**PROBLEM REQUIREMENTS:**
Return exactly the span of lines in the following data that opens with the line containing "P (runCommands ((List.range" and closes with the line containing "refine ⟨?_, hdone⟩". Include nothing else.

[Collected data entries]
• • • • • • •

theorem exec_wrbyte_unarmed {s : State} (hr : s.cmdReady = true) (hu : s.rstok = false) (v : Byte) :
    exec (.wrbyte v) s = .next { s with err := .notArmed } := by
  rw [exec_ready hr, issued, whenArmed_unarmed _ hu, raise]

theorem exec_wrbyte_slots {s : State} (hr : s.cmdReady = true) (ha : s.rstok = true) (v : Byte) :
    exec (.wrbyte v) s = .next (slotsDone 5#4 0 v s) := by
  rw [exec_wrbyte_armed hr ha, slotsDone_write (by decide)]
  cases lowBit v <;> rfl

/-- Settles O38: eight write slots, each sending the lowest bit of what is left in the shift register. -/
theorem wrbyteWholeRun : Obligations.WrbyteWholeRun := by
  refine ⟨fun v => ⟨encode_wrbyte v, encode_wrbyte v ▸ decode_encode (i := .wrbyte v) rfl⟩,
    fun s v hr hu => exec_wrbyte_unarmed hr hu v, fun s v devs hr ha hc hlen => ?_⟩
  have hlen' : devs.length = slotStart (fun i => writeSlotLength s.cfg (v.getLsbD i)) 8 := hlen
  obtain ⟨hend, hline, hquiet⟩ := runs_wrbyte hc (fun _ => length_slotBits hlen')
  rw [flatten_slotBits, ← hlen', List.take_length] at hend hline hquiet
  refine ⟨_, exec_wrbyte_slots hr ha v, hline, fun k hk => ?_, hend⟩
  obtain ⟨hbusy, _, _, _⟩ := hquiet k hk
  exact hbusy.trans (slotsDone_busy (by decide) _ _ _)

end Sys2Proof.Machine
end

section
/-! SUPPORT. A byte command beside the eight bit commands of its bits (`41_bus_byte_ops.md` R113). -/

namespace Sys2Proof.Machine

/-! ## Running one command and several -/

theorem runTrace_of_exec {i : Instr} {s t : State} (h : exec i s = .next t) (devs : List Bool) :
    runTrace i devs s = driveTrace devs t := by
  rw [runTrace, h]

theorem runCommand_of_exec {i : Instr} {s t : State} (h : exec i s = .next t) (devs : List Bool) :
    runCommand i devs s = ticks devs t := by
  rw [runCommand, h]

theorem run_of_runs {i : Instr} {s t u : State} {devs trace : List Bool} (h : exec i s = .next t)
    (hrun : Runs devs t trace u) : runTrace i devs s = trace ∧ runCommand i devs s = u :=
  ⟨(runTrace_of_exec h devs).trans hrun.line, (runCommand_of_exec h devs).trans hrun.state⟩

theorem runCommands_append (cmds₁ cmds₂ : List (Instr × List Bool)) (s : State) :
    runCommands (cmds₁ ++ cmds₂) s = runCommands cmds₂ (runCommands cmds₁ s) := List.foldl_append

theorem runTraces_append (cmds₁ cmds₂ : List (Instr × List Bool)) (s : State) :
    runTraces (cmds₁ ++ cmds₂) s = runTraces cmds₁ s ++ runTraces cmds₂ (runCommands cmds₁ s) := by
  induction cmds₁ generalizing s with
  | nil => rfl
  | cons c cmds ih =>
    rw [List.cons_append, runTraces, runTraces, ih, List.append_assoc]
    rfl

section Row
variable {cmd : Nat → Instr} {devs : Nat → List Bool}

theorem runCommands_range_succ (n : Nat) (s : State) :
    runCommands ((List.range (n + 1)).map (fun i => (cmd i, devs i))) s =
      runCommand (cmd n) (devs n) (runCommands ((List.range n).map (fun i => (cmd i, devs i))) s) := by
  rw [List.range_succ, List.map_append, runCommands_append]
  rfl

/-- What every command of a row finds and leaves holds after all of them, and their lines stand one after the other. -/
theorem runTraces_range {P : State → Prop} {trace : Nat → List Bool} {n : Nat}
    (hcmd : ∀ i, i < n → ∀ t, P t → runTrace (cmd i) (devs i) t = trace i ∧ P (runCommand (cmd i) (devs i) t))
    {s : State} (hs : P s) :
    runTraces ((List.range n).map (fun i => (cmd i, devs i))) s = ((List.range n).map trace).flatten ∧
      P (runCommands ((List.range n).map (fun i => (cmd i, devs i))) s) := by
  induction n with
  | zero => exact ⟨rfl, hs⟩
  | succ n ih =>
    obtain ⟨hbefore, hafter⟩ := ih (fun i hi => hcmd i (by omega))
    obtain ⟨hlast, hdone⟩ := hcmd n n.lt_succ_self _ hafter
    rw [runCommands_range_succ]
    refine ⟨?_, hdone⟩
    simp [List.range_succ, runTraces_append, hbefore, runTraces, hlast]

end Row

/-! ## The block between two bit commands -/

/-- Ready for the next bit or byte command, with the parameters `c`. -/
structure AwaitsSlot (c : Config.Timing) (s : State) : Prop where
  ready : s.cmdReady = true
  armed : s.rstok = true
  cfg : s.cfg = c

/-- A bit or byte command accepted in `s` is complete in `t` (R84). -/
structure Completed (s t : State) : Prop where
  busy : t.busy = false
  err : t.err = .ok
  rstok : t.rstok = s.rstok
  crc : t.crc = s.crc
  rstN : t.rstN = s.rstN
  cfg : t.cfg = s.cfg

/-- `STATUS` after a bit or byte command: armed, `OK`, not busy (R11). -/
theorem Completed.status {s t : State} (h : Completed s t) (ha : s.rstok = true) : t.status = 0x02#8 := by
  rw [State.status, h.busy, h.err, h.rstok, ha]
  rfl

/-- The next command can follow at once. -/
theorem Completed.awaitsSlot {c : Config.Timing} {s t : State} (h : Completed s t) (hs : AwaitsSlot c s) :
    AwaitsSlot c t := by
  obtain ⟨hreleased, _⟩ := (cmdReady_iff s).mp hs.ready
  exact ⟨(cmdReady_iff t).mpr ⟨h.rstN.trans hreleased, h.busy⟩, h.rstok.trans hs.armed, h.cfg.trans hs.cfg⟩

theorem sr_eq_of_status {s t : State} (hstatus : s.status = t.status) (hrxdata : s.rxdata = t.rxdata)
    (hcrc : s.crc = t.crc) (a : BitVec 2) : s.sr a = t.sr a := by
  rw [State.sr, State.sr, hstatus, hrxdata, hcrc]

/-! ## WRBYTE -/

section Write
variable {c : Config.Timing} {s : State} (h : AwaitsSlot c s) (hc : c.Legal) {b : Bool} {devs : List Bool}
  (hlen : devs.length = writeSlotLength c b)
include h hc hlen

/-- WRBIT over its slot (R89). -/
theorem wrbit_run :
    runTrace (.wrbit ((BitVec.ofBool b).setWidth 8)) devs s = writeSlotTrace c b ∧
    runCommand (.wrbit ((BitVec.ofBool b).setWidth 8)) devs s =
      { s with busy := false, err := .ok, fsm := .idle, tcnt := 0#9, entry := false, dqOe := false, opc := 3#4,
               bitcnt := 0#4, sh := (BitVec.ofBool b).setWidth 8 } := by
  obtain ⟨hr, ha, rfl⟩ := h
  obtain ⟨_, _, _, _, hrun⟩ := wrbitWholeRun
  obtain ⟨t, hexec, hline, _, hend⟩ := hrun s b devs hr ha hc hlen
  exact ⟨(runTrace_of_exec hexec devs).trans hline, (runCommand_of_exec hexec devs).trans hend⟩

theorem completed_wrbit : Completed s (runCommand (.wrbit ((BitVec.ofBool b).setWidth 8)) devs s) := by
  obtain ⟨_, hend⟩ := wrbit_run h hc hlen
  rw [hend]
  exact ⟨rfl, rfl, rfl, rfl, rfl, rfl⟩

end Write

• • • • • • •

**RESULT FOR THIS TASK:**
      P (runCommands ((List.range n).map (fun i => (cmd i, devs i))) s) := by
  induction n with
  | zero => exact ⟨rfl, hs⟩
  | succ n ih =>
    obtain ⟨hbefore, hafter⟩ := ih (fun i hi => hcmd i (by omega))
    obtain ⟨hlast, hdone⟩ := hcmd n n.lt_succ_self _ hafter
    rw [runCommands_range_succ]
    refine ⟨?_, hdone⟩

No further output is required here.